DIRECTIONS FOR THIS TASK:
Range to output from the entries below: the line containing "opaque encodedByte : Nat → Nat → Byte" through the line containing "opaque nodeRecord : Nat → Nat → Nat → Nat". Set it down exactly, ends included, nothing else.

:: DATA FOR PROCESSING ::

-- ==== Sys2Proof/Config.lean ====
section
/-!
DEFINITION. The free values: what the manual leaves open. Each is a constant with no body, so no proof sees what it is; the
machine applies it to the operands it depends on or to the counter `free` of its state (R85, R405, R440, R473, R475, R322, R310).
-/
namespace Sys2Proof.Config

/-- The clocks that step number `n` takes, which may be none: the manual gives only upper bounds (R34). (DESIGN CHOICE, log 4) -/
opaque elapsed : Nat → Nat

/-- The skew of a core's count of s.clk, taken modulo 3 (R85). -/
opaque clkSkew : Nat → Nat

/-- The result the device picks for function `fn` of `x`, used only where it lies inside the bound of R440. (DESIGN CHOICE, log 44) -/
opaque transcendental : Nat → Word → Word

/-- Whether a read of an overlapped word sees the new value (R405, R473). (DESIGN CHOICE, log 49) -/
opaque seesNew : Nat → Bool

/-- The outcome of the packed-triangle test, whose stored form R268 does not give: hit or not, and T, U, V of the hit. (DESIGN CHOICE, log 45) -/
opaque packedTest : Nat → Bool × Word × Word × Word

/-- The outcome of a box test one of whose inputs is not a number or not finite (R462 decides on exact values): whether the box is
entered, and its rank among the node's children. (DESIGN CHOICE, log 46) -/
opaque oddBox : Nat → Bool × Nat

/-- Barycentrics u and v of a final record whose hit, accepted by a shader or before the ray passed through a fibre, names no triangle that can be read
(R460, R464). (DESIGN CHOICE, log 47) -/
opaque barycentric : Nat → BitVec 32 × BitVec 32

/-- Byte `k` of the bitstream that frame number `n` gives (R475), and its length. (DESIGN CHOICE, log 48) -/
opaque encodedByte : Nat → Nat → Byte
/-- The length of that bitstream. (DESIGN CHOICE, log 48) -/
opaque encodedLength : Nat → Nat

/-- Byte `k` of the answer to an SPDM request (R322), and the answer's length. -/
opaque spdmByte : Nat → Nat → Byte
/-- The length of that answer. -/
opaque spdmLength : Nat → Nat

/-- Byte `k` of the certificate chain of the part's identity key (R322). (PRESUMED, log 43) -/
opaque certificateByte : Nat → Byte
/-- The length of that chain. (PRESUMED, log 43) -/
opaque certificateLength : Nat
/-- Byte `k` of the digest of that chain (R322). (PRESUMED, log 43) -/
opaque digestByte : Nat → Byte

/-- Byte `k` of the measurement of an index under a firmware image (R322). (PRESUMED, log 43) -/
opaque measurementByte : Nat → Nat → Nat → Byte
/-- The length of that measurement. (PRESUMED, log 43) -/
opaque measurementLength : Nat → Nat → Nat

/-- Byte `k` of a save area's header, records and entries, whose inner layout R310 leaves open. (DESIGN CHOICE, log 31) -/
opaque saveByte : Nat → Nat → Byte

/-- The syndrome of an error (R237). (DESIGN CHOICE, log 50) -/
opaque syndrome : Nat → DWord

/-- Kind-specific DETAIL words of an error-log entry (R237 refers to a chapter that gives none). (DESIGN CHOICE, log 50) -/
opaque errorDetail : Nat → Nat → Word

/-- Word `i` that the `n`-th remote load completed by LINKLOSS writes (R321): the manual gives no value. (DESIGN CHOICE, log 42) -/
opaque lostWord : Nat → Nat → BitVec 32

/-- The channel of its stack that a 256-byte block lies in: the manual says only that blocks are spread across channels (R117).
(DESIGN CHOICE, log 51) -/
opaque channelOf : Nat → Nat

/-- The entry of the outstanding-request table at which the `n`-th search for a free one starts (R424); the manual does not say which
free entry a SENDR takes. (DESIGN CHOICE, log 52) -/
opaque rqStart : Nat → Nat

/-- s.seq of the `n`-th message delivered (R83); the manual does not say how it is counted. (DESIGN CHOICE, log 53) -/
opaque messageSeq : Nat → BitVec 32

/-- The device address of node launch record `index` of a task's queue table (slice, task, index): R214 numbers the records and does not say
where they stand. (DESIGN CHOICE, log 54) -/
opaque nodeRecord : Nat → Nat → Nat → Nat

/-- Word `k` of the `n`-th pixel start record: the manual gives only words 14 and 15 a content (R471). (DESIGN CHOICE, log 55) -/
opaque pixelWord : Nat → Nat → BitVec 32

/-- The place, in units of the page, that the `n`-th migration takes in its target tier: the manual does not say who allots it (R140).
(DESIGN CHOICE, log 56) -/
opaque migrationFrame : Nat → Nat

/-- Whether a router merges the `n`-th pair of packets that it may merge (R32): the manual says only that it may. (DESIGN CHOICE, log 7) -/
opaque merges : Nat → Bool

end Sys2Proof.Config
end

:::

ANSWER TO THE EXERCISE:
opaque encodedByte : Nat → Nat → Byte
/-- The length of that bitstream. (DESIGN CHOICE, log 48) -/
opaque encodedLength : Nat → Nat

/-- Byte `k` of the answer to an SPDM request (R322), and the answer's length. -/
opaque spdmByte : Nat → Nat → Byte
/-- The length of that answer. -/
opaque spdmLength : Nat → Nat

/-- Byte `k` of the certificate chain of the part's identity key (R322). (PRESUMED, log 43) -/
opaque certificateByte : Nat → Byte
/-- The length of that chain. (PRESUMED, log 43) -/
opaque certificateLength : Nat
/-- Byte `k` of the digest of that chain (R322). (PRESUMED, log 43) -/
opaque digestByte : Nat → Byte

/-- Byte `k` of the measurement of an index under a firmware image (R322). (PRESUMED, log 43) -/
opaque measurementByte : Nat → Nat → Nat → Byte
/-- The length of that measurement. (PRESUMED, log 43) -/
opaque measurementLength : Nat → Nat → Nat

/-- Byte `k` of a save area's header, records and entries, whose inner layout R310 leaves open. (DESIGN CHOICE, log 31) -/
opaque saveByte : Nat → Nat → Byte

/-- The syndrome of an error (R237). (DESIGN CHOICE, log 50) -/
opaque syndrome : Nat → DWord

/-- Kind-specific DETAIL words of an error-log entry (R237 refers to a chapter that gives none). (DESIGN CHOICE, log 50) -/
opaque errorDetail : Nat → Nat → Word

/-- Word `i` that the `n`-th remote load completed by LINKLOSS writes (R321): the manual gives no value. (DESIGN CHOICE, log 42) -/
opaque lostWord : Nat → Nat → BitVec 32

/-- The channel of its stack that a 256-byte block lies in: the manual says only that blocks are spread across channels (R117).
(DESIGN CHOICE, log 51) -/
opaque channelOf : Nat → Nat

/-- The entry of the outstanding-request table at which the `n`-th search for a free one starts (R424); the manual does not say which
free entry a SENDR takes. (DESIGN CHOICE, log 52) -/
opaque rqStart : Nat → Nat

/-- s.seq of the `n`-th message delivered (R83); the manual does not say how it is counted. (DESIGN CHOICE, log 53) -/
opaque messageSeq : Nat → BitVec 32

/-- The device address of node launch record `index` of a task's queue table (slice, task, index): R214 numbers the records and does not say
where they stand. (DESIGN CHOICE, log 54) -/
opaque nodeRecord : Nat → Nat → Nat → Nat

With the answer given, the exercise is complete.